Initially, the system remains in an Off state until the designated start time, entering Standby mode with an ambient temperature set to 30 °C to conserve energy. Once a registered user is recognized, the temperature is adjusted to their preferred level. In cases where multiple users are present, the system calculates the average of their preferred temperatures. The FPN controller ensures that the AC unit is turned Off when a predefined time limit is reached.
Simulations conducted using two types of compressors, a convertible-frequency AC compressor and a fixed-frequency compressor, demonstrate the effectiveness of the proposed system. Evaluation of the system reveals significant energy savings, with the FPN model and the convertible-frequency compressor reducing energy consumption by 94% (45 Wh). When only using the PN model a 25% reduction in energy consumption (210 Wh) is achieved, while employing a fixed-frequency compressor leads to a 40% increase in energy usage (345 Wh). The incorporation of FL into the PN model proves highly advantageous, effectively reducing energy consumption by half.

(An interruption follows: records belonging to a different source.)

/-- The lengths of a core's level ranges multiplied, the DYNAMIC one with its own range and chunk (R128). -/
def State.iterations (s : State) (n : TaskNode) (g : Gang) (c : Nat) : Nat :=
  let k := s.core c
  let t := k.strand
  (upto n.launch.nlev).foldl (fun a l =>
    let lev := n.launch.levels.getD l (0, 0, 0)
    if lev.2.1 = 3 then a * (t.ownHi - t.ownLo + t.chunkLen)
    else
      let b := n.launch.bounds l k.rank (shapeSize g.shape) g.inst
      a * (b.2 - b.1)) 1

/-- The cycles between a core's last two PYLDs, or from the strand's start to its only one; from its restore to now where the
PYLDs were all before it (log 86). -/
def Core.pace (k : Core) (now : Nat) : Nat :=
  match k.pyldAt with
  | a :: b :: _ => a - b
  | [a] => a - k.startAt
  | [] => now - k.startAt

/-- The drain estimate over every core of the gang; none where some core has retired no PYLD (R128). -/
def State.drainEstimate (s : State) (n : TaskNode) (g : Gang) : Option Nat :=
  g.cores.foldl (fun m c =>
    let k := s.core c
    match m with
    | none => none
    | some v =>
      if k.strand.pylds = 0 then none else some (max v ((s.iterations n g c - k.strand.pylds.toNat) * k.pace s.cycle))) (some 0)

/-- The save estimate, in bytes. -/
def State.saveEstimate (s : State) (g : Gang) : Nat :=
  g.cores.foldl (fun m c => max m ((s.core c).strand.liveBytes.getD fullSize)) 0

/-- Bytes that 100 GB/s moves within `d` cycles of 1.3 GHz fit `b` bytes. -/
def bytesFit (b d : Nat) : Bool := decide (b * 13 ≤ d * 1000)

/-- Every core of a gang is asked to save, with the limit of 20 µs (R129). -/
def State.askSave (s : State) (g : Gang) : State :=
  let s := s.onGang g.id (fun g => { g with phase := .saving })
  g.cores.foldl (fun s c => s.onCore c (fun k => { k with saveAsk := true, saveBy := s.cycle + 20 * usCycles })) s

/-- Discard a gang: it stops at once and its instance waits to restart from ENTRY (R129). -/
def State.discard (s : State) (g : Gang) : State :=
  let s := s.endGang g
  let s := { s with gangs := s.gangs ++ [{ g with
    cores := [], phase := .ready, u := 0, slots := [], ranges := [], drainBy := 0, deadline := 0, fid := none }] }
  s.onNode g.fn g.q g.idx (fun n => { n with discards := n.discards + 1 })

/-- Table 8-5 for a gang with deadline `d`: `drain` allows row 1. -/
def State.preempt (s : State) (g : Gang) (d : Nat) (drain : Bool) : State :=
  match s.node g.fn g.q g.idx with
  | none => s
  | some n =>
    let fits := match s.drainEstimate n g with
      | some e => decide (e ≤ d)
      | none => false
    if drain && fits then s.onGang g.id (fun g => { g with phase := .draining, drainBy := s.cycle + d, deadline := d })
    else if bytesFit (s.saveEstimate g) d then s.askSave g
    else if n.launch.idemp then s.discard g
    else (s.onNode g.fn g.q g.idx (fun n => { n with dlmiss := n.dlmiss + 1 })).askSave g

/-- The gangs with a core in cluster `k` which no decision has reached. -/
def State.gangsIn (s : State) (k : Nat) : List Gang :=
  s.gangs.filter (fun g => decide (g.phase = .running) && g.cores.any (fun c => decide (c / 8 = k)))

/-- The deadline PDL of the cluster that decides a gang's fate: the lowest of its set (R126, R128). -/
def State.pdlOf (s : State) (g : Gang) : Nat := (s.cluster ((g.cores.headD 0) / 8)).pdl * usCycles

/-- DRAIN_DEADLINE: a gang that has not completed its drain is decided again by rows 2 to 4, against the same deadline D. -/
def execDrainDeadline (gang : Nat) (s : State) : Out :=
  .next (match s.gang gang with
    | some g => if g.phase = .draining then s.preempt g g.deadline false else s
    | none => s)

/-! ## Stride scheduling (R123, R124) -/

/-- Tickets of `f` in cluster `k`. -/
def State.tickets (s : State) (f k : Nat) : Nat := sget 0 (s.fn f).part.tickets k

/-- Whether `f` has work in cluster `k`: a ready gang that fits the cluster, or a gang resident there. -/
def State.hasWork (s : State) (k f : Nat) : Bool :=
  s.ownsCluster f k &&
    (s.cores.any (fun e => e.2.resident && decide (e.2.fn = f ∧ e.1 / 8 = k))
      || (s.candidates f).any (fun c => !(s.setsAt c k).isEmpty))

/-- The functions with work in cluster `k`. -/
def State.eligible (s : State) (k : Nat) : List Nat := (upto 64).filter (s.hasWork k)

/-- Pass of `f` in a cluster. -/
def Cluster.pass (c : Cluster) (f : Nat) : Nat := sget 0 c.passes f

/-- The least of a list of passes; 0 for none. -/
def leastPass (l : List Nat) : Nat :=
  match l with
  | [] => 0
  | a :: m => m.foldl min a

/-- Functions that gain work after having none take the least pass of those eligible before them, if theirs is less. -/
def Cluster.letIn (c : Cluster) (now : List Nat) : Cluster :=
  let old := now.filter c.hadWork.contains
  let floor := leastPass (old.map c.pass)
  { c with
    passes := (now.filter (fun f => !c.hadWork.contains f)).foldl (fun m f => sset 0 m f (max (sget 0 m f) floor)) c.passes
    hadWork := now }

/-- Functions that gain work in a cluster are let in at once (R123). -/
def State.settleWork (s : State) : State :=
  (upto 32).foldl (fun s k =>
    if s.fns.all (fun e => !bmem e.2.part.clusters k) then s
    else
      let now := s.eligible k
      if now = (s.cluster k).hadWork then s else s.onCluster k (fun c => c.letIn now)) s

/-- A reservation stands while its function has a gang of 16 to 64 cores that fits the set of its lowest cluster (R124). -/
def State.standing (s : State) (r : Nat × Nat) : Bool := (s.bigAt r.1 r.2).isSome

/-- The function a cluster selects: the one that a multi-cluster gang reserved it for since its last selection, else the
lowest pass, then the lowest number (R123, R124). -/
def Cluster.choose (c : Cluster) (now : List Nat) : Option Nat :=
  match if c.reserveDue then c.reserved else none with
  | some (f, _) => some f
  | none =>
    now.foldl (fun best f =>
      match best with
      | none => some f
      | some b => if c.pass f < c.pass b then some f else some b) none

/-- The clusters of the set of the first gang of 16 to 64 cores that the selected function places through cluster `k` are
reserved for it, until the gang starts: each selects the function at its next slice end (R124). DESIGN CHOICE (log 33): so
does the lowest one itself, which R124 does not say; without it its own slice could end before every cluster is held. -/
def State.reserve (s : State) (k f : Nat) : State :=
  match s.bigAt f k with
  | some c =>
    (upto (shapeSize c.shape / 8)).foldl (fun s i =>
      s.onCluster (k + i) (fun x => if x.reserveDue then x else { x with reserved := some (f, k), reserveDue := true })) s
  | none => s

In conclusion, this research presents a framework that effectively utilizes FL to improve the performance of a PN-based control system for building temperature regulation and energy optimization. The implementation of a facial recognition system and user preferences further enhances user comfort. Future research should focus on exploring the use of alternative control algorithms within the proposed framework, or studying the impact of external factors on energy efficiency. By addressing these areas, new advances can be made in the development of energy-efficient building control systems.